* _Activity_
Pull out every line in the data that has the string "exec" in it.

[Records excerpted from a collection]
-- ==== Sys2Proof/Certificates/Slice0/Obligations.lean ====
section
/-!
DEFINITION. The statements about the model, each formalising rules of spec/. The terms they use are written again here
from the rules, in plain arithmetic on numbers, so that a statement does not repeat the model's own definitions.
-/

open Sys2Proof Sys2Proof.Machine

namespace Sys2Proof.Claims

/-! ## Terms -/

/-- The number in `A[7:0]` (30_encoding.md R103). -/
def lowByte (s : State) : Nat := s.inp.a.toNat % 256

/-- The number in `A[15:0]` (30_encoding.md R103). -/
def lowHalf (s : State) : Nat := s.inp.a.toNat % 65536

/-- `s8(in.TZ)` (00_scope.md R11). -/
def hours (tz : Byte) : Int := if tz.toNat < 128 then tz.toNat else (tz.toNat : Int) - 256

/-- A number of at most two decimal digits as a BCD byte: tens in the high nibble (20_memory.md R76). -/
def packed (n : Nat) : Nat := n / 10 * 16 + n % 10

/-- The number two nibbles weigh (40_bcd_codec.md R141). -/
def weighed (b : Nat) : Nat := 10 * (b / 16) + b % 16

/-- A value clamped to a range (41_frame_codec.md R160). -/
def clamped (v lo hi : Nat) : Nat := min (max v lo) hi

/-- The hour byte of 41_frame_codec.md R162. -/
def hourByte (fmt hr ampm : Nat) : Nat :=
  if fmt = 0 then packed (clamped hr 0 23) else packed (clamped hr 1 12) + 32 * ampm + 64

/-- The month byte of 41_frame_codec.md R164. -/
def monthByte (mon cov : Nat) : Nat := packed (clamped mon 1 12) + 128 * cov

/-- The status byte of 41_frame_codec.md R164: bit 7 is the inverted validity, bits 6:0 pass through. -/
def statusByte (valid st : Nat) : Nat := st % 128 + 128 * (1 - valid)

/-- A Gregorian leap year (42_epoch_converter.md R221). -/
def leapYear (y : Nat) : Bool := decide (y % 4 = 0 ∧ (y % 100 ≠ 0 ∨ y % 400 = 0))

/-- Days in a year (42_epoch_converter.md R221). -/
def daysInYear (y : Nat) : Nat := if leapYear y then 366 else 365

/-- Days in a month of [1,12] (42_epoch_converter.md R220, R222). -/
def daysInMonth (y m : Nat) : Nat :=
  if m = 2 then (if leapYear y then 29 else 28)
  else if m = 4 ∨ m = 6 ∨ m = 9 ∨ m = 11 then 30 else 31

/-- Days from 1970-01-01 to the first day of year `y`. -/
def daysBeforeYear (y : Nat) : Nat := ((List.range' 1970 (y - 1970)).map daysInYear).sum

/-- Days from the first day of year `y` to the first day of its month `m`. -/
def daysBeforeMonth (y m : Nat) : Nat := ((List.range' 1 (m - 1)).map (daysInMonth y)).sum

/-- The weekday of a day number, 1 = Sunday (42_epoch_converter.md R223). -/
def weekdayOf (days : Nat) : Nat := (days + 4) % 7 + 1

/-- 12h to 24h under either rule (42_epoch_converter.md R224). -/
def hour24 (rule : Hour12Rule) (h pm : Nat) : Nat :=
  match rule with
  | .contract => h % 12 + 12 * pm
  | .literal => h + 12 * pm

/-- 24h to 12h for an hour of [0,23]: the hour and the PM bit (42_epoch_converter.md R225). -/
def hour12 (h : Nat) : Nat := if h % 12 = 0 then 12 else h % 12

/-- The day number of `CAL_IN`'s date, before the first of January 1970 when negative (42_epoch_converter.md R226). -/
def dayNumber (c : CalendarValue) : Int :=
  (daysBeforeYear (2000 + c.yr.toNat) : Int) + daysBeforeMonth (2000 + c.yr.toNat) c.mon.toNat + (c.day.toNat - 1)

/-- The unwrapped sum of toEpoch (42_epoch_converter.md R226). -/
def epochSum (rule : Hour12Rule) (c : CalendarValue) (fmt : Bit) (tz : Int) : Int :=
  86400 * dayNumber c
    + (3600 * (if fmt = 1 then hour24 rule c.hr.toNat c.ampm.toNat else c.hr.toNat) + 60 * c.min.toNat + c.sec.toNat : Nat)
    - 3600 * tz

/-- A CalendarValue in the domains of 10_state.md R36 for the format, with AMPM = 0 in H24. -/
def inDomain (c : CalendarValue) (fmt : Bit) : Prop :=
  c.hs.toNat ≤ 99 ∧ c.sec.toNat ≤ 59 ∧ c.min.toNat ≤ 59 ∧
  (if fmt = 0 then c.hr.toNat ≤ 23 ∧ c.ampm = 0 else 1 ≤ c.hr.toNat ∧ c.hr.toNat ≤ 12) ∧
  1 ≤ c.wd.toNat ∧ c.wd.toNat ≤ 7 ∧ 1 ≤ c.day.toNat ∧ c.day.toNat ≤ 31 ∧
  1 ≤ c.mon.toNat ∧ c.mon.toNat ≤ 12 ∧ c.yr.toNat ≤ 99

/-- The calendar values of the round-trip contract: the time and the hour in domain for the format, a day that exists in
its month, the date's weekday; the hundredths and cov are any (42_epoch_converter.md R237, R227). -/
def contractValue (c : CalendarValue) (fmt : Bit) : Prop :=
  c.yr.toNat ≤ 99 ∧ 1 ≤ c.mon.toNat ∧ c.mon.toNat ≤ 12 ∧
  1 ≤ c.day.toNat ∧ c.day.toNat ≤ daysInMonth (2000 + c.yr.toNat) c.mon.toNat ∧
  c.sec.toNat ≤ 59 ∧ c.min.toNat ≤ 59 ∧
  (if fmt = 0 then c.hr.toNat ≤ 23 ∧ c.ampm = 0 else 1 ≤ c.hr.toNat ∧ c.hr.toNat ≤ 12) ∧
  (c.wd.toNat : Int) = (dayNumber c + 4) % 7 + 1

/-- The instruction is decoded from this command word and from no other. -/
def EncodedAs (i : Instr) (c : Byte) : Prop := ∀ b : Byte, decodeCmd b = .ok i ↔ b = c

/-- The Illegal response (60_exceptions.md R341): `RS` = 0b01, `ST_WE` = 0, every other port at a draw, nothing else
changed. -/
def IllegalAnswer (s t : State) : Prop :=
  CoreFrame s t ∧ t.out.rs = 0b01 ∧ t.out.stWe = 0 ∧
  ∀ p : OutPort, p ≠ .rs → p ≠ .stWe → outPort t.out p = outPort (unspecifiedOutputs s.draws) p

/-- A word of an operation without a field is illegal for every `SEL` but 0 (30_encoding.md R107 clause 2). -/
def OnlySelZero (op : Nat) : Prop :=
  ∀ s : State, s.inp.cmd.toNat / 16 = op → s.inp.cmd.toNat % 16 ≠ 0 →
    ∃ t, coreTransaction s = .next t ∧ IllegalAnswer s t

/-- The instruction completes with its own effect: it answers a next state with `RS` = OK whose outputs meet `P`; every
port but those listed, `RS` and `ST_WE` is at a draw (00_scope.md R16); nothing but the outputs and the draw counter
changes. -/
def Answers (i : Instr) (s : State) (driven : List OutPort) (P : Outputs → Prop) : Prop :=
  ∃ t, exec i s = .next t ∧ CoreFrame s t ∧ t.out.rs = 0b00 ∧
    (∀ p : OutPort, p ∉ driven → p ≠ .rs → p ≠ .stWe → outPort t.out p = outPort (unspecifiedOutputs s.draws) p) ∧
    P t.out

/-- Drives `Y` with a number and asks for no status write. -/
def yIs (n : Nat) (o : Outputs) : Prop := o.stWe = 0 ∧ o.y.toNat = n

/-- What the register holds in the image. -/
def stored (s : State) (a : Nat) : Nat := (Memory.read s.mem a).toNat

/-- The validity flag reads true (10_state.md R46, R48). -/
def flagValid (s : State) : Prop :=
  match s.params.validityLoc with
  | .month => stored s 0x06 / 128 = 1
  | .status => stored s 0x0E / 128 = 0

/-- What register `x` holds after a field write of `v` to register `a` and the validity re-assertion that follows
(48_host_interface.md R296): under `MONTH` register 0x06 gets bit 7 set, under `STATUS` register 0x0E bit 7 cleared. -/
def afterField (s : State) (a v x : Nat) : Nat :=
  let w := if x = a then v else stored s x
  match s.params.validityLoc with
  | .month => if x = 0x06 then w % 128 + 128 else w
  | .status => if x = 0x0E then w % 128 else w

/-- The host call ends `Unchanged` and no register changed and nothing was written. -/
def EndsUnchanged (c : HostCall) (s : State) : Prop :=
  ∃ t, runCall c s = .next t ∧ t.ret = some .unchanged ∧ t.mem = s.mem ∧ writeCount t.trace = writeCount s.trace

/-- The host call ends `Changed` by a field write of `v` to `a`, re-asserted: two writes, every register as
`afterField` says. -/
def EndsWritten (c : HostCall) (s : State) (a v : Nat) : Prop :=
  ∃ t, runCall c s = .next t ∧ t.ret = some .changed ∧ (∀ x, stored t x = afterField s a v x) ∧
    writeCount t.trace = writeCount s.trace + 2

/-- The register of each read row of the table (20_memory.md R72). -/
def readRows : List (Instr × Nat) :=
  [(.devrdHundredths, 0x00), (.devrdSecond, 0x01), (.devrdMinute, 0x02), (.devrdHour, 0x03), (.devrdWeekday, 0x04),
   (.devrdDay, 0x05), (.devrdMonth, 0x06), (.devrdYear, 0x07), (.devrdStatus, 0x0E), (.devrdTrickle, 0x0F)]

/-- The register of each write row of the table (20_memory.md R72). -/
def writeRows : List (Instr × Nat) :=
  [(.devwrHundredths, 0x00), (.devwrSecond, 0x01), (.devwrMinute, 0x02), (.devwrHour, 0x03), (.devwrWeekday, 0x04),
   (.devwrDay, 0x05), (.devwrMonth, 0x06), (.devwrYear, 0x07), (.devwrStatus, 0x0E), (.devwrTrickle, 0x0F)]

/-- Every register of a burst is one of those named: 0x00-0x07, 0x0E, 0x0F (48_host_interface.md R284). -/
def touchesOnlyNamed (a n : Nat) : Prop := ∀ k, k < n → a + k ≤ 0x07 ∨ a + k = 0x0E ∨ a + k = 0x0F

/-- The FENC instruction of frame lane `k` (30_encoding.md R102). -/
def fencLane (k : Fin 8) : Instr :=
  match k with
  | 0 => .fencHs | 1 => .fencSec | 2 => .fencMin | 3 => .fencHour
  | 4 => .fencWday | 5 => .fencDay | 6 => .fencMonth | 7 => .fencYear

/-- The FDEC instruction of frame lane `k` (30_encoding.md R102). -/
def fdecLane (k : Fin 8) : Instr :=
  match k with
  | 0 => .fdecHs | 1 => .fdecSec | 2 => .fdecMin | 3 => .fdecHour
  | 4 => .fdecWday | 5 => .fdecDay | 6 => .fdecMonth | 7 => .fdecYear

/-- The `CAL_OUT` port of frame lane `k` (10_state.md R34, R38). -/
def calLane (k : Fin 8) : OutPort :=
  match k with
  | 0 => .calHs | 1 => .calSec | 2 => .calMin | 3 => .calHr
  | 4 => .calWd | 5 => .calDay | 6 => .calMon | 7 => .calYr

/-- The `CAL_IN` ports frame lane `k` reads beside `FMT` (41_frame_codec.md R188). -/
def lanePorts (k : Fin 8) : List InPort :=
  match k with
  | 0 => [.calHs] | 1 => [.calSec] | 2 => [.calMin] | 3 => [.calHr, .calAmpm, .fmt]
  | 4 => [.calWd] | 5 => [.calDay] | 6 => [.calMon, .calCov] | 7 => [.calYr]

/-- What register `x` holds after setEpoch has written local time `loc`, on the `d`th of month `m` of year `y`: the frame
in the stored format, valid by the parameter, the other registers as before (48_host_interface.md R296, R297). -/
def frameRegister (s : State) (loc y m d x : Nat) : Nat :=
  let h := loc / 3600 % 24
  match x with
  | 0x00 => 0
  | 0x01 => packed (loc % 60)
  | 0x02 => packed (loc / 60 % 60)
  | 0x03 => if stored s 0x03 / 64 % 2 = 0 then packed h else packed (hour12 h) + 32 * (h / 12) + 64
  | 0x04 => packed (weekdayOf (loc / 86400))
  | 0x05 => packed d
  | 0x06 =>
    packed m + 128 *
      match s.params.validityLoc with
      | .month => 1
      | .status => stored s 0x06 / 128
  | 0x07 => packed (y - 2000)
  | 0x0E =>
    match s.params.validityLoc with
    | .month => stored s 0x0E
    | .status => stored s 0x0E % 128
  | _ => stored s x

/-- The setters and the two mode setters: the calls that return an outcome signal (48_host_interface.md R290). -/
def isSetter : HostCall → Bool
  | .setFormat _ | .setHundredths _ | .setSecond _ | .setMinute _ | .setWeekday _ | .setDay _ | .setYear _
  | .setHour _ | .setAmPm _ | .setMonth _ | .setCentury _ | .setEpoch _ _ | .setTrickleChargerMode _ => true
  | .getFormat | .getHundredths | .getSecond | .getMinute | .getHour | .getAmPm | .getWeekday
  | .getDay | .getMonth | .getCentury | .getValidity | .getYear | .getEpoch _ => false

/-- The plain setters of 48_host_interface.md R292: the call, its register, and the range it clamps to. -/
def plainSetters : List ((Byte → HostCall) × Nat × Nat × Nat) :=
  [(.setHundredths, 0x00, 0, 99), (.setSecond, 0x01, 0, 59), (.setMinute, 0x02, 0, 59), (.setWeekday, 0x04, 1, 7),
   (.setDay, 0x05, 1, 31), (.setYear, 0x07, 0, 99)]

end Sys2Proof.Claims

open Sys2Proof.Claims

/-! ## Encoding -/

/-- 30_encoding.md R100-R102, R111; 20_memory.md R71: a byte decodes to an instruction on a receiver exactly when it is
that instruction's byte and the receiver is its own, and the rest of the bytes is left. -/
def Obligations.DecodeIsExactlyEncode : Prop :=
  ∀ (ch : Channel) (b : Byte) (rest : List Byte) (i : Instr),
    decode ch (b :: rest) = .ok (i, rest) ↔ ch = i.channel ∧ b = encode i

/-- Words written out from the tables of 30_encoding.md R101, R102 and 20_memory.md R72. -/
def Obligations.TableWordsDecode : Prop :=
  decodeCmd 0b00010000 = .ok .bcdenc ∧ decodeCmd 0b00110011 = .ok .fencHour ∧ decodeCmd 0b01001110 = .ok .fdecStatus ∧
  decodeCmd 0b01010000 = .ok .frmenc ∧ decodeCmd 0b11010000 = .ok .fromepoch ∧
  decodeAddr 0b00001110 = .ok .devrdStatus ∧ decodeAddr 0b10000000 = .ok .devwrHundredths

/-- 30_encoding.md R107: the four clauses are exactly the words answered ILLEGAL, whatever the operands; every other
word is answered OK; 27 words are legal under MONTH and 29 under STATUS. -/
def Obligations.IllegalWordsAreExactlyTheFourClauses : Prop :=
  (∀ s : State,
    ∃ t, coreTransaction s = .next t ∧
      let op := s.inp.cmd.toNat / 16
      let sel := s.inp.cmd.toNat % 16
      if op = 0x0 ∨ op = 0xE ∨ op = 0xF ∨
          (op ≠ 0x3 ∧ op ≠ 0x4 ∧ sel ≠ 0) ∨
          ((op = 0x3 ∨ op = 0x4) ∧ ((0x8 ≤ sel ∧ sel ≤ 0xD) ∨ sel = 0xF)) ∨
          ((op = 0x3 ∨ op = 0x4) ∧ sel = 0xE ∧ s.params.validityLoc = .month)
      then IllegalAnswer s t
      else t.out.rs = 0b00 ∧ ∃ i, decodeCmd s.inp.cmd = .ok i ∧ i.wf s.params = true ∧ exec i s = .next t) ∧
  (∀ p : Params, (List.range 256).countP (fun n => legalWord p (BitVec.ofNat 8 n)) =
    match p.validityLoc with
    | .month => 27
    | .status => 29)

* _Answer box_
  ∃ t, exec i s = .next t ∧ CoreFrame s t ∧ t.out.rs = 0b00 ∧
      else t.out.rs = 0b00 ∧ ∃ i, decodeCmd s.inp.cmd = .ok i ∧ i.wf s.params = true ∧ exec i s = .next t) ∧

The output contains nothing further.